Import a table with addresses:
COPY addrs FROM 'PathToTheFile\ADDROB01.csv' DELIMITER ';' CSV;
Import tables with houses:
COPY addrs FROM 'PathToTheFile\HOUSE30.csv' DELIMITER ';' CSV;
What is the ADDROBXX table made of?Despite the abundance of fields, only some of them will be needed.
- ACTSTATUS - the field contains the values 0 and 1. Upon careful viewing, it will be revealed that there are many streets in the table with the same name. The fact is that the tax base contains the history of objects, i.e. changes that occurred with any address elements. For example, the streets of Lenin may be 10 pieces. Of these, 9 - will be irrelevant. They could be renamed or changed in another way. ACTSTATUS - 0 - irrelevant addresses, and 1 - will be the only relevant.
- AOGUID - Record ID. For different historical records will be the same AOGUID. They will differ in the AOID field.
- AOLEVEL - object level. At number 1 - the subject of the federation, 4 - the city, 7 - the street, etc.
- CENTSTATUS - the status of the center. For example, cities in the regional center.
- FORMALNAME is the name of the object.
- PARENTGUID - ID of the parent element. When searching for the city to which the street belongs. PARENTGUID streets will match with AOGUID streets.
- POSTALCODE - zip code.
- REGIONCODE - code of the subject of the federation.
Note: on fias-nalog.ru you can find a complete description of all fields.Important in the HOUSEXX table:- AOGUID - ID of the street in ADDROBXX where the house is located.
- HOUSEGUID - ID of the house.
- The difficulty lies in the name of the house. It consists of 4 fields:
- BUILDNUM is the hull number.
- HOUSENUM - house number.
- STRUCNUM is the building number.
- STRSTATUS is a sign of the structure (from 0 to 4, where 0 is none, 1 is a structure, 2 is a structure, 3 is a letter).
Fields can contain similar or identical information and have to leave the situation experimentally. In the QuerryController class (the link to the repository is below) there is a method: chooseBuilding, in which we tried to solve this problem. Maybe someone will get better. Queries to the database are in the same place.
Then, after the base was imported into Postgres, we started creating an API and a plug-in for our system.
For the API, in order not to get stuck, used Laravel. The query scheme turned out quite simple. The hierarchy of objects is as follows:
- Subject of the federation
- Region of the Federation
- Locality
- The outside
- House
By the way, testing the system, we are faced with the fact that not all settlements have streets, and not all streets have houses, which surprised us a lot and puzzled us.
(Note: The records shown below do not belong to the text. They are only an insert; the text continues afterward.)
-- ==== Sys2Proof/Machine/Start.lean ====
section
/-! DEFINITION. Resets, the cold start with loop acquisition, the warm start, the settling of the role, and the commit of Start
(19_start_and_modes.md R424 to R433; 15_management.md R342 to R344, R348; 18_thermal_power_clocks.md R415, R418; 20_redundant_pair.md
R441, R442). -/

namespace Sys2Proof.Machine

open Solver (Conn)

def State.setStart (s : State) (f : StartSt → StartSt) : State := { s with start := f s.start }

/-- SAFE_N (R388): driven high in Serve, Shadow and Limp, low in every other mode. -/
def State.safeN (s : State) : Bool := s.mode == .serve || s.mode == .shadow || s.mode == .limp

/-! ### What a cold start keeps (R424, R437, R442) -/

/-- Copy bits of a register from another state. -/
def State.keepBits (s from_ : State) (o mask : Nat) : State :=
  let m := BitVec.ofNat 32 mask
  s.wr o ((s.rd o &&& ~~~ m) ||| (from_.rd o &&& m))

/-- Every unit at t0 of a cold start: the clock, the NOR, one-time programmed values, pins and what has left the device stay, and in the
always-on domain the latch flag and the records that wait in retention SRAM. -/
def State.bareKept (s : State) : State :=
  let z := State.reset
  { z with
    now := s.now, freeCtr := s.freeCtr, pending := s.pending, cellar := s.cellar,
    hif := { z.hif with posted := s.hif.posted, perstLow := s.hif.perstLow, job := s.hif.job },
    mgmt := { z.mgmt with
      slotA := s.mgmt.slotA, slotB := s.mgmt.slotB, flagA := s.mgmt.flagA, flagB := s.mgmt.flagB, bootSec0 := s.mgmt.bootSec0,
      bootSec1 := s.mgmt.bootSec1, sectorsClean := s.mgmt.sectorsClean, logQ := s.mgmt.logQ, log := s.mgmt.log,
      logCount := s.mgmt.logCount, logSeq := s.mgmt.logSeq, keyHashes := s.mgmt.keyHashes },
    flt := { z.flt with latchFlag := s.flt.latchFlag },
    pk := { z.pk with memGiB := s.pk.memGiB, ageT0 := s.now, sent := s.pk.sent },
    pair := { z.pair with out := s.pair.out, roleSince := s.now, downSince := s.now },
    start := { z.start with t0 := s.now } }

/-- The same, with the time bases counting, and the straps, pins, supply bits and one-time fuses in their registers. -/
def State.bare (s : State) : State :=
  let role := if s.flag R.PAIR_STATUS F.PAIR_STATUS_PAIR_EN then 3 else 0
  let k := forUp (fun n k => k.setTb n { TimeBase.zero with cyc := s.now / 2 }) 4 0 s.bareKept
  let k := (k.keepBits s R.PAIR_STATUS 0x01C00000).setF R.PAIR_STATUS F.PAIR_STATUS_ROLE role
  let k := (k.keepBits s R.PWR_STATUS 0xE0000000).keepBits s R.MGT_OTP 0xFFFFFFFF
  forUp (fun n k => k.keepBits s (R.EVT_PIN_STAT n) 0x80000000) 16 0 k

/-- t0 of a cold start from a device that runs, or from Dormant: steps whose domains run already have ended (R424). -/
def State.coldStart (s : State) : State :=
  let ended := if s.mode = .dormant then 2 else if s.start.cold then s.start.ended &&& 0xE else 0xE
  s.releaseLine.bare.setStart fun k => { k with ended := ended }

/-- Dormant with every domain but domain 0 off (R418, R437): Cellar and the time bases are lost, the wake set-up stays. -/
def State.darkened (s : State) : State :=
  let z := (s.releaseLine.bare.keepBits s R.PWR_WAKE 0xC0000000)
  { z with mode := .dormant, cellar := [] }

/-- No power: what waits in retention SRAM is lost as well (R338). -/
def State.unpowered (s : State) : State :=
  let z := s.darkened
  let z := { z with mgmt := { z.mgmt with logQ := [], logSeq := (z.mgmt.log.getLast?.map LogRec.seq).getD 0 } }
  (((z.wr R.PWR_WAKE 0).setF R.PWR_STATUS F.PWR_STATUS_PFAIL 1).setF R.PWR_STATUS F.PWR_STATUS_ON_HOLDUP 0).setStart
    fun k => { k with noPower := true }

/-! ### Sources of a cold start -/

/-- POWER_ON (R16, R424): VIN rises above the start threshold, from no power or from Safe, latched. -/
def execPowerOn (s : State) : Out :=
  .next (if s.start.noPower then s.bare else if s.mode = .latched then s.unpowered.bare else s)

/-- COLD_RESET_INPUT (R424): COLD_RST_N, low at so many consecutive always-on samples, is released; refused in Safe, latched. -/
def execColdResetInput (samples : Nat) (s : State) : Out :=
  .next (if 21 ≤ samples ∧ s.mode ≠ .latched ∧ !s.start.noPower then s.coldStart else s)

/-- EVI0_WAKE (R418): an edge of EVI0 in Dormant, after a stable level of 1 ms. -/
def execEvi0Wake (falling : Bool) (s : State) : Out :=
  .next (if s.mode = .dormant ∧ !s.start.noPower ∧ s.flag R.PWR_WAKE F.PWR_WAKE_EVI0_EN ∧
      s.flag R.PWR_WAKE F.PWR_WAKE_EDGE = falling then
    (s.coldStart).setF (R.EVT_PIN_STAT 0) F.EVT_PIN_STAT_LEVEL (bnat !falling)
  else s)

/-- TEST_PORT_RESET (R424): TRST_N resets the IEEE 1149.1 logic, which holds no state of this model. -/
def execTestPortReset (s : State) : Out := .next s

/-- HOLDUP_EXHAUSTED (R419): VHOLD has fallen to 9 V while the converter draws from it. -/
def execHoldupExhausted (s : State) : Out :=
  .next (if s.flag R.PWR_STATUS F.PWR_STATUS_ON_HOLDUP then s.unpowered else s)

/-- DORMANT_POWER_DOWN (R437): at most 60 ms after the commit tick of a change to Dormant. -/
def execDormantPowerDown (s : State) : Out :=
  .next (if s.mode = .dormant ∧ !s.start.cold then s.darkened else s)

/-! ### Rootstock (R342 to R344) -/

/-- The registers of slot k show its committed image (R353). -/
def State.showSlot (s : State) (k : Nat) : State :=
  let on := s.slotFlag k
  let v (off n : Nat) : Nat := if on then s.slotLe k off n else 0
  let s' := (s.setF (R.MGT_SLOT k) F.MGT_SLOT_FLOOR (v 12 1)).setF (R.MGT_SLOT k) F.MGT_SLOT_GRAFT_VERSION (v 14 2)
  s'.wr (R.MGT_SLOT_SEQ k) (BitVec.ofNat 32 (v 8 4))

/-- The newest valid boot record is read. -/
def State.loadBoot (s : State) : State :=
  let r := s.newestBoot.getD ⟨0, 0, [0, 0], [0, 0], 0⟩
  let s := forUp (fun k s => ((s.setSlotState k (nth 0 r.state k)).setTries k (nth 0 r.tries k)).showSlot k) 2 0 s
  let s := s.setF R.MGT_BOOT_STATUS F.MGT_BOOT_STATUS_PREFERRED r.preferred
  s.wr R.MGT_BOOT_COUNT (BitVec.ofNat 32 r.bootCount)

/-- A slot becomes REJECTED: MGT_IMAGE_FALLBACK. -/
def State.reject (s : State) (k : Nat) : State := (s.setSlotState k 5).raiseD 478 0 k 0 0 []

/-- A slot is tried: whether it boots. -/
def State.trySlot (s : State) (k : Nat) : State × Bool :=
  let verify (s : State) : State × Bool := if s.slotFlag k && (s.imageFault k).isNone then (s, true) else (s.reject k, false)
  match s.slotState k with
  | 4 => verify s
  | 3 =>
    if s.slotTries k = 0 then (s.reject k, false)
    else if s.norWindow then verify (s.setTries k (s.slotTries k - 1)) else (s, false)
  | _ => (s, false)

/-- Component of a type in slot k. -/
def State.componentOf (s : State) (k typ : Nat) : Option (List Byte) :=
  ((s.components k).find? fun c => c.1 == typ).map fun c => s.slotBytes k c.2.1 c.2.2.1

/-- Slot k boots. -/
def State.bootSlot (s : State) (k : Nat) : State :=
  let s := s.wr R.MGT_BOOT_COUNT (s.rd R.MGT_BOOT_COUNT + 1)
  let other := k ≠ s.preferred
  let s := if other then s.raiseD 478 0 k 0 0 [] else s
  let s := (s.setF R.MGT_BOOT_STATUS F.MGT_BOOT_STATUS_FALLBACK (bnat (decide other))).setF R.MGT_BOOT_STATUS F.MGT_BOOT_STATUS_SLOT k
  let s := s.setF R.PAIR_VERSION F.PAIR_VERSION_OWN_VERSION (s.slotLe k 14 2)
  ({ s with mgmt := { s.mgmt with running := k } }.setSwap true).recordBoot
This circumstance did not give rest because if you give the user the opportunity to enter information himself, they will write a question that involuntarily raises the question - “Do these people learn anything at school ?!”.
Therefore, it was decided not to give the user the slightest opportunity for self-activity, and for such “missing” addresses to provide the opportunity to apply for the inclusion of the missing address in the help system.
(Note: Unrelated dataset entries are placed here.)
-- ==== Sys2Proof/Machine/Image.lean ====
section
/-! DEFINITION. Image requests and the NOR operations behind them, what the NOR window lets resume, and the restart of processors
(15_management.md R327, R328, R335 to R348). -/

namespace Sys2Proof.Machine

/-! ### Image operations -/

/-- An image operation ends. -/
def State.imageEnd (s : State) (r : Req) (result : Nat) (words : List Word) : State :=
  { s with mgmt := { s.mgmt with imageOp := none } }.finish r result words 0 false

def State.imageJob (s : State) (r : Req) (slot : Nat) (j : ImageJob) : State :=
  { s with mgmt := { s.mgmt with imageOp := some ⟨r, slot, j⟩ } }

/-- Words of an IMAGE_COMMIT (R346): SEQUENCE and FLOOR of the slot, and its STATE. -/
def State.slotWords (s : State) (k : Nat) : List Word :=
  [s.rd (R.MGT_SLOT_SEQ k), BitVec.ofNat 32 (s.fld (R.MGT_SLOT k) F.MGT_SLOT_FLOOR), BitVec.ofNat 32 (s.slotState k)]

/-- A new image begins in slot k (R345): its commit flag is invalidated first, and its sectors are to be erased. -/
def State.beginImage (s : State) (k : Nat) : State :=
  let s := { s.setSlotFlag k false with mgmt := { (s.setSlotFlag k false).mgmt with
      sectorsClean := Tab.clear (512 * k) 512 s.mgmt.sectorsClean } }
  ((s.setSlotState k 2).showSlot k).recordBoot

/-- A part of an image goes to its slot at an offset. -/
def State.beginPart (s : State) (r : Req) (k off : Nat) (data : List Byte) : State :=
  if off ≠ 0 ∧ s.slotState k ≠ 2 then s.imageEnd r 0x090A [0]
  else (if off = 0 then s.beginImage k else s).imageJob r k (.pages off data 0)

/-- IMAGE_WRITE (R345, R347). -/
def execImageWrite (sq : Fin 32) (d : Desc) (buf : Buf) (s : State) : Out :=
  .next (s.launch sq d (d.opcode == 0x0C) true buf.ok fun r s =>
    let k := d.byte 20 % 2
    let off := d.le 24 4
    let no (c : Nat) : State := s.finish r c [0] 0 false
    if off % 256 ≠ 0 ∨ d.bufLen % 256 ≠ 0 ∨ 1048576 < d.bufLen ∨ 16777216 < off + d.bufLen then no 0x0901
    else if s.mgmt.running = k then no 0x0902
    else if !s.norWindow then no 0x0903
    else if s.mgmt.imageOp.isSome then no 0x090B
    else if s.norHeld then no 0x090D
    else
      let data := buf.data.take d.bufLen
      if s.slotState k = 1 then s.imageJob r k (.waits off data) else s.beginPart r k off data)

/-- The checks that IMAGE_COMMIT makes for every OP, in the order of R347; want: the STATE that the OP needs. -/
def State.commitRefusal (s : State) (k want : Nat) : Option Nat :=
  if !s.norWindow then some 0x0903
  else if s.slotState k ≠ want then some 0x090A
  else if s.mgmt.imageOp.isSome then some 0x090B
  else if s.norHeld then some 0x090D
  else none

/-- IMAGE_COMMIT (R346): OP 0. A verified image waits for its commit flag. -/
def execImageCommit (sq : Fin 32) (d : Desc) (s : State) : Out :=
  .next (s.launch sq d (d.opcode == 0x0D && d.byte 20 == 0) false true fun r s =>
    let k := d.byte 21 % 2
    match s.commitRefusal k 2 with
    | some c => s.finish r c (s.slotWords k) 0 false
    | none => match s.imageFault k with
      | some c => s.finish r c (s.slotWords k) 0 false
      | none => s.imageJob r k .flag)

/-- IMAGE_CONFIRM (R346): OP 1, on the running slot; the floor is fused. -/
def execImageConfirm (sq : Fin 32) (d : Desc) (s : State) : Out :=
  .next (s.launch sq d (d.opcode == 0x0D && d.byte 20 == 1) false true fun r s =>
    let k := s.mgmt.running
    match s.commitRefusal k 3 with
    | some c => s.finish r c (s.slotWords k) 0 false
    | none =>
      let s := (s.setSlotState k 4).recordBoot
      let s := s.setF R.MGT_OTP F.MGT_OTP_FLOOR (max (s.fld R.MGT_OTP F.MGT_OTP_FLOOR) (s.slotLe k 12 1))
      s.finish r 0 (s.slotWords k) 0 false)

/-- IMAGE_SELECT (R346): OP 2. -/
def execImageSelect (sq : Fin 32) (d : Desc) (s : State) : Out :=
  .next (s.launch sq d (d.opcode == 0x0D && d.byte 20 == 2) false true fun r s =>
    let k := d.byte 21 % 2
    match s.commitRefusal k 4 with
    | some c => s.finish r c (s.slotWords k) 0 false
    | none =>
      let s := (s.setF R.MGT_BOOT_STATUS F.MGT_BOOT_STATUS_PREFERRED k).recordBoot
      s.finish r 0 (s.slotWords k) 0 false)

/-! ### NOR operations (R335, R337, R348) -/

/-- The sector of an offset in slot k is erased. -/
def State.sectorClean (s : State) (k off : Nat) : Bool := Tab.get (fun _ => false) s.mgmt.sectorsClean (512 * k + off / 65536)

/-- The sector of an offset in slot k has been erased. -/
def State.eraseSector (s : State) (k off : Nat) : State :=
  let s := s.setSlotTab k (Tab.clear (off / 65536 * 65536) 65536 (s.slotTab k))
  { s with mgmt := { s.mgmt with sectorsClean := Tab.set (fun _ => false) s.mgmt.sectorsClean (512 * k + off / 65536) true } }

/-- The result that a NOR outside its window, or held, gives to an image operation (R337, R338). -/
def State.norStop (s : State) : Option Nat := if !s.norWindow then some 0x0903 else if s.norHeld then some 0x090D else none

/-- The commit flag of slot k is written (R346). In recovery the cold start begins again (R344). -/
def State.flagWritten (s : State) (r : Req) (k : Nat) : State :=
  let s := (s.setSlotFlag k true).setSlotState k 3
  let s := ((s.setTries k 3).setF R.MGT_BOOT_STATUS F.MGT_BOOT_STATUS_PREFERRED k).showSlot k
  let s := s.recordBoot
  let s := s.imageEnd r 0 (s.slotWords k)
  if s.inRecovery then s.coldStart else s

/-- NOR_PAGE_PROGRAM_DONE (R335 to R337): the page in progress of an image operation completes; ok: it is good. -/
def execNorPageProgramDone (ok : Bool) (s : State) : Out :=
  .next (match s.mgmt.imageOp with
  | some ⟨r, k, .pages off data done⟩ =>
    if !s.sectorClean k off then s
    else if !ok then (s.raise 479 0).imageEnd r 0x0904 [BitVec.ofNat 32 done]
    else
      let s := s.setSlotTab k (Tab.setList erased (s.slotTab k) off (data.take 256))
      let n := done + 256
      let rest := data.drop 256
      let w : List Word := [BitVec.ofNat 32 n]
      if rest.isEmpty then s.imageEnd r 0 w
      else match s.norStop with
        | some c => s.imageEnd r c w
        | none => s.imageJob r k (.pages (off + 256) rest n)
  | some ⟨r, k, .flag⟩ => if ok then s.flagWritten r k else (s.raise 479 0).imageEnd r 0x0904 (s.slotWords k)
  | _ => s)

/-- The slot that Vintner erases in the background. -/
def State.erasingSlot (s : State) : Option Nat := [0, 1].find? fun k => s.slotState k == 1
def State.eraseLeft (s : State) : Nat := s.fld R.MGT_NOR_STATUS F.MGT_NOR_STATUS_ERASE_LEFT

/-- NOR_ERASE_DONE (R335, R348): the sector erase in progress completes, of the part being written, or of the slot in ERASING. -/
def execNorEraseDone (ok : Bool) (s : State) : Out :=
  let background (s : State) : State := match s.erasingSlot with
    | some k =>
      if s.eraseLeft = 0 ∨ !s.norUsable then s
      else if !ok then s.raise 479 0
      else (s.eraseSector k (65536 * (512 - s.eraseLeft))).setF R.MGT_NOR_STATUS F.MGT_NOR_STATUS_ERASE_LEFT (s.eraseLeft - 1)
    | none => s
  .next (match s.mgmt.imageOp with
  | some ⟨r, k, .pages off _ done⟩ =>
    if s.sectorClean k off then background s
    else if !ok then (s.raise 479 0).imageEnd r 0x0904 [BitVec.ofNat 32 done]
    else s.eraseSector k off
  | _ => background s)

/-- SLOT_ERASE_DONE (R348): every sector of the slot in ERASING is erased; it is EMPTY, and a write that waited begins (R345). -/
def execSlotEraseDone (s : State) : Out :=
  .next (match s.erasingSlot with
  | some k =>
    if s.eraseLeft ≠ 0 then s
    else
      let s := ((s.setSlotState k 0).showSlot k).recordBoot
      match s.mgmt.imageOp with
      | some ⟨r, j, .waits off data⟩ => if j = k then s.beginPart r k off data else s
      | _ => s
  | none => s)

/-! ### The NOR window (R337, R338) -/

/-- What the NOR does after a change of its temperature or of PFAIL_N: an operation with no page in progress ends outside the window, and a
boot record that waits is written inside it. -/
def State.norFollow (s : State) : State :=
  let stop (s : State) (r : Req) (done : Nat) : State := match s.norStop with
    | some c => s.imageEnd r c [BitVec.ofNat 32 done]
    | none => s
  let s := match s.mgmt.imageOp with
    | some ⟨r, k, .pages off _ done⟩ => if s.sectorClean k off then s else stop s r done
    | some ⟨r, _, .waits _ _⟩ => stop s r 0
    | _ => s
  match s.mgmt.bootWaits with
  | some b => if s.norUsable then s.writeBoot b else s
  | none => s

/-- SENSOR_SWEEP (R405 to R411): the readings of all 80 sensors in 0.1 °C, none where the self-check of a diode fails. -/
def execSensorSweep (readings : Vector (Option (BitVec 16)) 80) (s : State) : Out := .next (s.sensorSweep readings).norFollow

/-- NOR_TEMP_CONVERSION (R411). -/
def execNorTempConversion (t45 t46 t47 : Option (BitVec 16)) (s : State) : Out := .next (s.norConversion t45 t46 t47).norFollow

/-- PFAIL_ASSERT (R419, R338): VIN and VHOLD in mV. -/
def execPfailAssert (vin vhold : Nat) (s : State) : Out := .next (s.pfailAssert vin vhold).norFollow

/-- PFAIL_RELEASE (R419, R338). -/
def execPfailRelease (vin vhold : Nat) (s : State) : Out := .next (s.pfailRelease vin vhold).norFollow

/-! ### Processors (R327, R328) -/

/-- Instance of MGT_WDOG and MGT_PROC_LOST of a processor. -/
def procSource (k : Nat) : Nat := k - 1

/-- The effect of the restart of a processor, as it begins (R328). -/
def State.procStops (s : State) (k : Nat) : State :=
  if k = 0 then
    let s := (s.ringReset).dropImageOp
    match s.start.change with
    | some run =>
      if run.window then s
      else
        let s := s.setStart fun c => { c with change := none }
        let s := if run.r.src = .takeOver then s.releaseLine else s
        s.modeOutcome run.r 0x0A05 (run.units ^^^ (run.units &&& run.ready)) s.mode
    | none => s
  else if k = 2 then { s with cal := { s.cal with tries := [] } }
  else { s with mgmt := { s.mgmt with learnHeld := true } }

/-- WATCHDOG_EXPIRY (R327): the watchdog of a running processor expires; lockstep: for the safety monitor, a lockstep mismatch instead. A
third expiry within 1 s also raises MGT_PROC_LOST. -/
def execWatchdogExpiry (k : Fin 4) (lockstep : Bool) (s : State) : Out :=
  let o := R.MGT_PROC_STATUS k
  .next (if s.fld o F.MGT_PROC_STATUS_STATE ≠ 1 ∨ s.mode = .dormant then s
  else if k = 1 then s.collect ⟨if lockstep then 476 else 475, 0, 0, 0, 0, false, [], 0⟩
  else
    let recent := ((k.val, s.now) :: s.mgmt.expiries).filter fun e => decide (s.now < e.2 + 1000000000)
    let s := { s with mgmt := { s.mgmt with expiries := recent } }
    let s := ((s.setF o F.MGT_PROC_STATUS_STATE 2).count o F.MGT_PROC_STATUS_RESTARTS 1).raise (469 + procSource k) 0
    let s := if 3 ≤ (recent.filter fun e => e.1 == k.val).length then s.raise (472 + procSource k) 0 else s
    s.procStops k)

/-- PROCESSOR_RESTART_DONE (R327): the code region of a restarting processor passes its check, and it serves again; or it fails, and the
processor stays stopped. -/
def execProcessorRestartDone (k : Fin 4) (ok : Bool) (s : State) : Out :=
  let o := R.MGT_PROC_STATUS k
  .next (if !s.restarting k then s
  else if !ok then (s.setF o F.MGT_PROC_STATUS_STATE 0).raise (472 + procSource k) 0
  else
    let s := s.setF o F.MGT_PROC_STATUS_STATE 1
    if k = 3 then { s with mgmt := { s.mgmt with learnHeld := false } }
    else if k = 2 then s.solveNext else s)

end Sys2Proof.Machine
end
The query scheme looks simple:
For the last item, a list of houses with letters, buildings, buildings, and other things is formed.
After all the ordeals made a plugin on vue.js, to work with the directory, and its alternative to jQuery.
The region and the district can be removed as unnecessary, as they are pulled together with the cities.
As you type, autocomplete hints pop up, as in KLADR. True, the difference is that the KLADR plugin is intended for autocompletion, and here only the address selected from the prompts is considered valid.
In the ASPUDcomponent folder, there is a VueJs component for working with the address base.
Sources are available in
our repository .
Part 4. How to update all this?
With updates, the situation is the following: you first need to get the update versions via the SOAP protocol. You can see how this is done in the UpdateController class (method: filesVersions ()).
Note: the version that is listed last in the list is not necessarily the one that can be downloaded on the main page. But do not rush to download only the latest version, as it may be “bat”. There have been such precedents. Further the archive with the latest version is downloaded and unpacked. To work, you must use the extension for php (php_rar.dll).
Well, then select the desired region file (or, if necessary, all files) to update the database.